During those remarkable years when Indian students were flocking to U.S. colleges, acquiring skills and reputations that eventually made them the highest earning ethnic group in the U.S, the two governments were doing their damnest to destroy the relationship. Many in both governments still don’t know any better, although it is the government in Delhi that is drifting closer into dangerous waters, led by a captain without the strength to curb odd ministers running their own foreign policy. The reasons the U.S. government didn’t like Delhi in those years lay chiefly in Indira Gandhi’s bizarre attempt to enter the nuclear club in 1974, and of course the CIA’s mischievous assessment that India was a Soviet ‘ally’. The end of the cold war and George Bush’s nuclear deal should have flattened those hurdles, once and for all. The hurdles are gone, but ending a bad relationship is not the same as getting into a new one. Manmohan Singh’s courageous and tenacious performance in Parliament on the nuclear deal saw Indian political leadership at its best. The U.S. government’s worldwide arm twisting to get India the NSG waiver, demonstrated what a super power can do, when it stretches itself for a friend. Since then it’s been all downhill.

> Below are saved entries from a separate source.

-- ==== Sys2Proof/Machine/Code8b10b.lean ====
section
/-!
DEFINITION. The 8b/10b code of IEEE 802.3 Clause 36 as R178 and R179 use it. A code-group is a 10-bit number whose bit
0 is bit a, sent first; a running disparity is true when positive.
-/

namespace Sys2Proof.Machine

/-- abcdei of D.x and K.28 in the column of negative running disparity, written with a at bit 0. -/
def code6 : List Nat :=
  [0x39, 0x2E, 0x2D, 0x23, 0x2B, 0x25, 0x26, 0x07, 0x27, 0x29, 0x2A, 0x0B, 0x2C, 0x0D, 0x0E, 0x3A,
   0x36, 0x31, 0x32, 0x13, 0x34, 0x15, 0x16, 0x17, 0x33, 0x19, 0x1A, 0x1B, 0x1C, 0x1D, 0x1E, 0x35]

/-- fghj of D.x.y in the column of negative running disparity, f at bit 0; the last entry is the alternate D.x.A7. -/
def code4 : List Nat := [0xD, 0x9, 0xA, 0x3, 0xB, 0x5, 0x6, 0x7, 0xE]

/-- fghj of K.x.y in the column of negative running disparity. -/
def code4K : List Nat := [0xD, 0x6, 0x5, 0x3, 0xB, 0xA, 0x9, 0xE]

/-- The number of ones among the low n bits. -/
def onesOf (n x : Nat) : Nat := (List.range n).foldl (fun acc i => acc + (x.testBit i).toNat) 0

/-- The sub-block for a running disparity: the complement where the block is not neutral, or where it is one of the two
neutral blocks that alternate. -/
def column (n x : Nat) (alternate rd : Bool) : Nat :=
  if rd && (2 * onesOf n x != n || alternate) then 2 ^ n - 1 - x else x

/-- The running disparity after a sub-block. -/
def afterBlock (n x : Nat) (rd : Bool) : Bool :=
  if 2 * onesOf n x = n then rd else decide (n < 2 * onesOf n x)

/-- The code-group of a character and the running disparity after it. -/
def encode8b10b (k : Bool) (v : Nat) (rd : Bool) : Nat × Bool :=
  let x := v % 32
  let y := v / 32 % 8
  let b6 := if k && x == 28 then column 6 0x3C false rd else column 6 (code6.getD x 0) (x == 7) rd
  let r1 := afterBlock 6 b6 rd
  let b4 :=
    if k then column 4 (code4K.getD y 0) true r1
    else
      let a7 := y == 7 && (if r1 then x == 11 || x == 13 || x == 14 else x == 17 || x == 18 || x == 20)
      column 4 (code4.getD (if a7 then 8 else y) 0) (y == 3) r1
  (b6 + 64 * b4, afterBlock 4 b4 r1)

/-- The twelve special code-groups: K28.0 to K28.7, K23.7, K27.7, K29.7, K30.7 (R178). -/
def specialGroups : List Nat := [0x1C, 0x3C, 0x5C, 0x7C, 0x9C, 0xBC, 0xDC, 0xFC, 0xF7, 0xFB, 0xFD, 0xFE]

/-- The character that a code-group stands for in the column of one running disparity. -/
def lookup8b10b (g : Nat) (rd : Bool) : Option (Bool × Nat) :=
  match (List.range 256).find? (fun v => (encode8b10b false v rd).1 == g) with
  | some v => some (false, v)
  | none =>
    match specialGroups.find? (fun v => (encode8b10b true v rd).1 == g) with
    | some v => some (true, v)
    | none => none

/-- A code-group checked against the current running disparity (R179). -/
def decode8b10b (g : Nat) (rd : Bool) : RxChar :=
  match lookup8b10b g rd with
  | some (k, v) => ⟨k, v, false, false, (encode8b10b k v rd).2⟩
  | none =>
    match lookup8b10b g (!rd) with
    | some (k, v) => ⟨k, v, false, true, (encode8b10b k v (!rd)).2⟩
    | none => ⟨true, 0xFE, true, false, if onesOf 10 g = 5 then rd else decide (5 < onesOf 10 g)⟩

end Sys2Proof.Machine
end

France and Russia have got the civil nuclear contracts, after the U.S. did the heavy lifting. Russia has been given the fifth generation fighter contract after the U.S. promised 100 GE 414 jet engines for India’s collapsed jet fighter project. Despite the government’s directive to all ministries to crank up the agenda for President Obama’s visit, a huge hole was created by Antony’s Ministry of Defense which is facing in a different direction. The Ministry believes that the Communications Security Agreement (CISMOA) is a devious and deliberate American plot to eavesdrop on Indian communications, as if the National Security Agency in Washington has no other means to achieve the same objective. The Logistics Agreement would have been hugely beneficial to the navy and air force to extend their reach, using U.S. assets worldwide. It was an agreement that the PLA would have paid billions for. Reciprocal facilities for unpopular U.S. wars could always have been turned down in special circumstances as Turkey did in 2002.The Indian MOD has shut the Indian armed forces off from advanced world technology by refusing to consider both. The U.S. President’s visit was eventually carried off by President Obama and Michelle Obama’s hugely effective public posturing, and some heroic behind the scene actions by corporate India and the U.S.-India CEO’s forum. Even so, the French and the Chinese signed an equal if not larger clutch of business deals with India. The President of the U.S. has a limited charter, unlike New Delhi, where there are Ministers for Coal, steel, petroleum, water, fertilizer, shipping, airlines, roads etc. So New Delhi has not yet grasped the essentials of the new world that it has to live in.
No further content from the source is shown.